Buchanan v. State[15] does not hold otherwise. As demonstrated by the case (Smith v. State[16]) cited in Buchanan, Buchanan's statement that testing may be authorized without an accused's "actual consent" refers to the situation where the accused is unconscious and does not give "actual consent"; nevertheless, nor does he withdraw the implied consent authorized in the implied consent statute, and therefore testing is permissible under those circumstances.[17] See Buchanan, supra at 150(1). Buchanan does not purport to authorize police to ignore a driver's express refusal to consent and to forcibly obtain blood and urine samples over his objection.
By threatening Collier with forcible testing, the police here misled Collier about the consequences of refusing to consent to the requested tests. Where police mislead an accused about his implied consent rights, any consent based upon the misrepresentation is invalid. Cooper v. State.[18] All results of those tests should therefore be excluded. Id.; see State v. Terry.[19]

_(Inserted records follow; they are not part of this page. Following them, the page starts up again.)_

/-- A step record (R224). -/
def State.stepRecord (s : State) (c : Nat) (w : QStep) (endLt cause seq : Nat) : List Byte :=
  let x := s.qc c
  let cs := recChans c w.gang
  let d := if w.mode = 8 then s.dcir cs w endLt else (0, false)
  let free := Config.freeInt s.free
  let v := ((s.lastSample c endLt).map (·.v)).getD free
  let i := (cs.map fun m => ((s.lastSample m endLt).map (·.i)).getD free).sum
  let mm := s.extremes c x.winStart endLt
  [0x01, 0x01] ++ leNat 2 c ++ leNat 2 w.row ++ leNat 2 (s.recFlags cs x.winStart endLt w.int x.pgap d.2) ++ leNat 8 seq ++
    padTo 24 w.cell ++ leNat 8 x.winStart ++ leNat 8 endLt ++ leInt 8 (s.chargeTo cs endLt) ++ leInt 8 (s.energyTo cs endLt) ++
    leInt 4 v ++ leInt 4 (quot i 1000) ++ leInt 4 x.temp ++ leNat 4 d.1 ++ leNat 4 w.firstImp ++ leNat 1 s.seal ++
    leNat 1 w.mode ++ leNat 2 cause ++ leNat 4 s.qm.evCount ++ leInt 4 mm.1 ++ leInt 4 mm.2 ++ leNat 4 s.qm.calGen ++
    leNat 4 w.index

/-- Close the open step of a channel at an LT (R215, R216): its record is written, and the next window starts there. -/
def State.closeQStep (s : State) (c endLt cause next : Nat) : State :=
  let x := s.qc c
  match x.step with
  | none => s
  | some w =>
    let q := x.chargeAt endLt
    let e := x.energyAt endLt
    let s := (s.writeRec 1 (s.stepRecord c w endLt cause)).draw
    let x := s.qc c
    s.setQc c { x with
      step := none, begun := true, winStart := endLt, winQ := q, winE := e, nextRow := next, gangSize := w.gang, pgap := false,
      broken := false, intStart := endLt, hist := x.hist.filter fun y => decide (endLt < y.at' + interval + 100000000) }

/-! ## Step descriptors (R191, R207, R215, R218) -/

/-- The start LT of a step: the end LT of the step before it, or, for the first step of a run, its origin LT. -/
def QChan.startOf (x : QChan) (index origin : Nat) : Nat := if index ≤ 1 ∨ !x.begun then origin else x.winStart

/-- STEP_START takes effect (R215, R218): a step still open is closed at the origin with cause 5. -/
def State.startQStep (s : State) (c row index mode rate gang origin firstJob loop sub4 sub2 : Nat) : State :=
  let s := s.closeQStep c origin 5 row
  let x := s.qc c
  let a := x.startOf index origin
  let fresh := decide (a ≠ x.winStart) || !x.begun
  let broken := !fresh && x.broken
  let x := { x with
    cell := x.cellNext, begun := true, winStart := a, winQ := if fresh then x.chargeAt a else x.winQ,
    winE := if fresh then x.energyAt a else x.winE, nextRow := row, gangSize := gang, pgap := !fresh && x.pgap,
    rate := rate, intStart := max a x.intStart, broken := false }
  let w : QStep :=
    { row := row, index := index, mode := mode, gang := gang, firstJob := firstJob, loop := loop, sub4 := sub4, sub2 := sub2,
      cell := x.cell, int := broken }
  s.setQc c { x with step := some w }

/-- A rotation group of a site, key 16 × site + group. -/
def State.rot (s : State) (site g : Nat) : Rot := look {} s.qm.rots (16 * site + g)
def State.setRot (s : State) (site g : Nat) (x : Rot) : State := s.onQm fun q => { q with rots := put q.rots (16 * site + g) x }

/-- An input of a channel, voltage, current or temperature, is under a provisional takeover whose H lies before an LT:
records that end after H wait for C (R255). -/
def State.provisional (s : State) (c lt : Nat) : Bool :=
  let k := localOf c
  let r := s.rot (dieOf c) (k / 8)
  let t := s.rot (dieOf c) 8
  (r.phase == 2 && r.input / 2 == k % 8 && decide (r.hLt < lt)) || (t.phase == 2 && t.input == k / 16 && decide (t.hLt < lt))

/-- The channel whose order among what waits a command must keep. -/
def keptChan : Instr → Option Nat
  | .stepStart c _ _ _ _ _ _ _ _ _ _ => some c
  | .stepClose c _ _ _ => some c
  | .periodicRecord c => some c
  | .impedanceRecord c => some c
  | _ => none

/-- A descriptor or a record of a channel waits: for the commit, for the sample that covers its LT (R216), or behind one
that waits. -/
def State.holds (s : State) (c n lt : Nat) : Bool :=
  (recChans c n).any (fun m => s.provisional m lt || (s.framed (dieOf m) && !(s.qc m).reaches lt)) ||
    s.qm.held.any fun i => keptChan i == some c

Collier made the requisite strong showing that a motion to suppress would have been granted. Accordingly, his counsel's failure to contest this evidence was deficient. The admission of this evidence unquestionably harmed Collier's defense. Accordingly, we hold that the court clearly erred in determining that Collier did not meet his burden of showing ineffective assistance. We reverse that ruling and remand the case for a new trial on the drug-related convictions, which are Counts 1, 2, 3, and 4 (vehicular homicide in the first degree), Count 7 (driving under the influence of methamphetamine to the extent it was less safe to drive), and Count 8 (driving under the influence of amphetamine to the extent it was less safe to drive). We vacate the sentencing rulings on the remaining convictions, which he has not challenged, and remand the case for resentencing on these counts.
Judgment on motion for new trial reversed. Judgment of convictions reversed and case remanded for resentencing on Counts 5, 6, 9 and 10 and for new trial on Counts 1, 2, 3, 4, 7, and 8.
ELLINGTON and PHIPPS, JJ., concur.
NOTES
[1] OCGA § 40-6-393(a).
[2] OCGA § 40-6-391.
[3] OCGA § 40-6-393(b).
[4] OCGA §§ 40-6-20; 40-6-21.
[5] OCGA § 16-10-25. Due to mergers of the various counts, the trial court sentenced Collier only on two counts of homicide by vehicle in the first degree and the one count of giving a false name to a law enforcement officer.
[6] Garrett v. State, 259 Ga.App. 870, 874(2), 578 S.E.2d 460 (2003).
[7] Gadson v. State, 252 Ga.App. 347, 352(11), 556 S.E.2d 449 (2001).
[8] Strickland v. Washington, 466 U.S. 668, 687, 104 S. Ct. 2052, 80 L. Ed. 2d 674 (1984).
[9] Edwards v. State, 224 Ga.App. 332, 334(3), 480 S.E.2d 246 (1997).
[10] Arnold v. State, 253 Ga.App. 307, 308(1), 560 S.E.2d 33 (2002).
[11] OCGA § 40-5-67.1(d).
[12] State v. Leviner, 213 Ga.App. 99, 100(2), 443 S.E.2d 688 (1994).
[13] OCGA § 40-5-67.1(b), (d).
[14] Allen v. State, 254 Ga. 433, 434(1)(a), 330 S.E.2d 588 (1985).
[15] Buchanan v. State, 264 Ga.App. 148, 589 S.E.2d 876 (2003).
[16] Smith v. State, 143 Ga.App. 347, 349(1), 238 S.E.2d 698 (1977).
[17] OCGA § 40-5-55(b).
[18] Cooper v. State, 277 Ga. 282, 292(VI), 587 S.E.2d 605 (2003).
[19] State v. Terry, 236 Ga.App. 248, 251, 511 S.E.2d 608 (1999).